Data items:

# # # # # # #

-- ==== Sys2Proof/Proofs/RestoredTables.lean ====
section
/-! PROOFS. What the restored tables of a policy restart bring about (R218 step 3): disabled ports enabled, the pool computed
again, caps lowered, roles permitted. -/
namespace Sys2Proof.Machine

/-! ## The shrink parks with reason POOL alone (R152) -/

/-- A port's state and park reason stand, or the port was parked with reason POOL. -/
def Parks (w v : Ev) : Prop := ∀ q, ((v.port q).state = (w.port q).state ∧ (v.port q).parkReason = (w.port q).parkReason)
  ∨ ((v.port q).state = .parked ∧ (v.port q).parkReason = some .pool)

section
variable {u v w : Ev}

theorem Parks.of_ports (h : ∀ q, v.port q = w.port q) : Parks w v := fun q => .inl (by rw [h q]; exact ⟨rfl, rfl⟩)
theorem Parks.trans (h : Parks u v) (k : Parks v w) : Parks u w := fun q => by
  rcases k q with ⟨h1, h2⟩ | hk
  · rw [h1, h2]
    exact h q
  · exact .inr hk

theorem foldl_parks {α : Type} {g : Ev → α → Ev} (hg : ∀ w x, Parks w (g w x)) (xs : List α) (w : Ev) :
    Parks w (xs.foldl g w) := by
  induction xs generalizing w with
  | nil => exact .of_ports fun _ => rfl
  | cons x xs ih => exact (hg w x).trans (ih _)

theorem announceCut_parks (w : Ev) (c : Port × Nat) : Parks w (announceCut w c) := fun q => by
  rw [announceCut, setNotice_port]
  by_cases h : q = c.1
  · rw [h, decideFrame_port_self]
    exact .inl ⟨rfl, rfl⟩
  · rw [decideFrame_port_of_ne h]
    exact .inl ⟨rfl, rfl⟩

theorem expelPort_parks (w : Ev) (g : GrantEntry) : Parks w (expelPort w g) := fun q => by
  rw [expelPort, setNotice_port, updOutlet_port]
  by_cases h : q = g.port
  · rw [h, parkForPool_port_self]
    exact .inr ⟨rfl, rfl⟩
  · rw [parkForPool_port_of_ne h]
    exact .inl ⟨rfl, rfl⟩

theorem shrinkPool_parks (w : Ev) : Parks w (shrinkPool w) := by
  have hgrants : ∀ gs, Parks w (updOutlet (fun o => { o with grants := gs }) w) := fun _ => .of_ports fun _ => rfl
  unfold shrinkPool
  exact ((hgrants _).trans (foldl_parks announceCut_parks _ _)).trans (foldl_parks expelPort_parks _ _)

theorem recomputePool_parks (w : Ev) : Parks w (recomputePool w) := by
  have hpool : ∀ g : Outlet → Outlet, Parks w (updOutlet g w) := fun _ => .of_ports fun _ => rfl
  unfold recomputePool
  dsimp only
  split
  · exact (hpool _).trans (shrinkPool_parks _)
  · split
    · exact .of_ports fun _ => rfl
    · exact hpool _

theorem openIfClosedOn_parks (p : Port) (w : Ev) : Parks w (openIfClosedOn p w) := by
  have hinto : Parks w (openInto .gap (feedOf p) w) := by
    rw [openInto_eq]
    split
    · exact Parks.trans (.of_ports fun _ => rfl) (recomputePool_parks _)
    · exact .of_ports fun _ => rfl
  unfold openIfClosedOn openWithGap
  split
  · split
    · exact hinto.trans (.of_ports fun _ => rfl)
    · exact .of_ports fun _ => rfl
  · exact .of_ports fun _ => rfl

end

/-! ## One consequence of the restored tables -/

/-- A port that the restored tables act on: disabled, or parked for its role. -/
def PortRec.withheld (r : PortRec) : Prop := r.state = .disabled ∨ (r.state = .parked ∧ r.parkReason = some .role)

/-- The states of a port that the restored tables leave alone where it holds no entry. -/
def PortState.settled (st : PortState) : Prop := st ∉ [PortState.parked, .disabled, .outletBase, .outletGranted]

/-- What a consequence of the restored tables leaves. -/
structure Follows (w v : Ev) : Prop where
  rest : v.rest = w.rest
  only : ∀ n, v.link.noticeSet n = true → w.link.noticeSet n = true ∨ n = .outletCut
  relay : ∀ p, (v.port p).relay = (w.port p).relay
  levels : ∀ f, (v.feed f).derate = (w.feed f).derate ∧ (v.feed f).shed = (w.feed f).shed
  disabled : ∀ p, (v.port p).state = .disabled → (w.port p).state = .disabled
  withheld : ∀ p, (v.port p).withheld → (w.port p).withheld
  quiet : ∀ p, (w.port p).state.settled → w.outlet.hasEntry p = false → v.port p = w.port p ∧ v.outlet.hasEntry p = false
  feed : ∀ f, (w.feed f).state ≠ .fault → (∀ p, feedOf p = f → (w.port p).withheld → w.closedOn p = false) →
    v.feed f = w.feed f ∧ v.control.trim.get f = w.control.trim.get f

section
variable {u v w : Ev} {p q : Port}

theorem Follows.refl (w : Ev) : Follows w w :=
  ⟨rfl, fun _ => .inl, fun _ => rfl, fun _ => ⟨rfl, rfl⟩, fun _ => id, fun _ => id, fun _ _ h => ⟨rfl, h⟩, fun _ _ _ => ⟨rfl, rfl⟩⟩

theorem Follows.trans (h : Follows u v) (k : Follows v w) : Follows u w := by
  refine ⟨k.rest.trans h.rest, fun n hn => (k.only n hn).elim (h.only n) .inr, fun p => (k.relay p).trans (h.relay p),
    fun f => ⟨(k.levels f).1.trans (h.levels f).1, (k.levels f).2.trans (h.levels f).2⟩,
    fun p hp => h.disabled p (k.disabled p hp), fun p hp => h.withheld p (k.withheld p hp), fun p hst he => ?_, fun f hf hopen => ?_⟩
  · obtain ⟨hport, hentry⟩ := h.quiet p hst he
    obtain ⟨hport', hentry'⟩ := k.quiet p (by rwa [hport]) hentry
    exact ⟨hport'.trans hport, hentry'⟩
  · obtain ⟨hfeed, htrim⟩ := h.feed f hf hopen
    obtain ⟨hfeed', htrim'⟩ := k.feed f (by rwa [hfeed]) fun p hp hw => by
      rw [closedOn_congr (s := u.toState) (by rw [hp, hfeed]) (by rw [hp, hfeed])]
      exact hopen p hp (h.withheld p hw)
    exact ⟨hfeed'.trans hfeed, htrim'.trans htrim⟩

theorem follows_foldl {α : Type} {g : Ev → α → Ev} (hg : ∀ w x, Follows w (g w x)) (xs : List α) (w : Ev) :
    Follows w (xs.foldl g w) := by
  induction xs generalizing w with
  | nil => exact .refl w
  | cons x xs ih => exact (hg w x).trans (ih _)

/-! ## Disabled ports enabled (R56) -/

/-- The port of an enabled entry, its feed's exit from FAULT aside. -/
theorem enablePort_eq (p : Port) (w : Ev) : ∃ st t, (st = .debounce ∨ st = .detached)
    ∧ enablePort p w = faultExit (feedOf p) (raiseTrigger (enter p st (updPort p (fun r => { r with timer := t }) w))) := by
  unfold enablePort
  split
  · exact ⟨.debounce, _, .inl rfl, rfl⟩
  · refine ⟨.detached, (w.port p).timer, .inr rfl, ?_⟩
    rw [show updPort p (fun r => { r with timer := (w.port p).timer }) w = w by cases p <;> rfl]

theorem faultExit_control (f : Feed) (w : Ev) : (faultExit f w).control = w.control := by unfold faultExit; split <;> rfl
theorem faultExit_levels (f g : Feed) (w : Ev) : ((faultExit f w).feed g).derate = (w.feed g).derate
    ∧ ((faultExit f w).feed g).shed = (w.feed g).shed := by
  rcases faultExit_eq f w with h | ⟨-, h⟩
  · rw [h]
    exact ⟨rfl, rfl⟩
  · rw [h, raiseTrigger_feed]
    by_cases hg : g = f
    · subst hg
      rw [updFeed_feed_self]
      exact ⟨rfl, rfl⟩
    · rw [updFeed_feed_of_ne _ _ hg]
      exact ⟨rfl, rfl⟩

# # # # # # #

What the task asks: Looking at the data above, say how many lines contain "List", and give no other words.

Answer: 2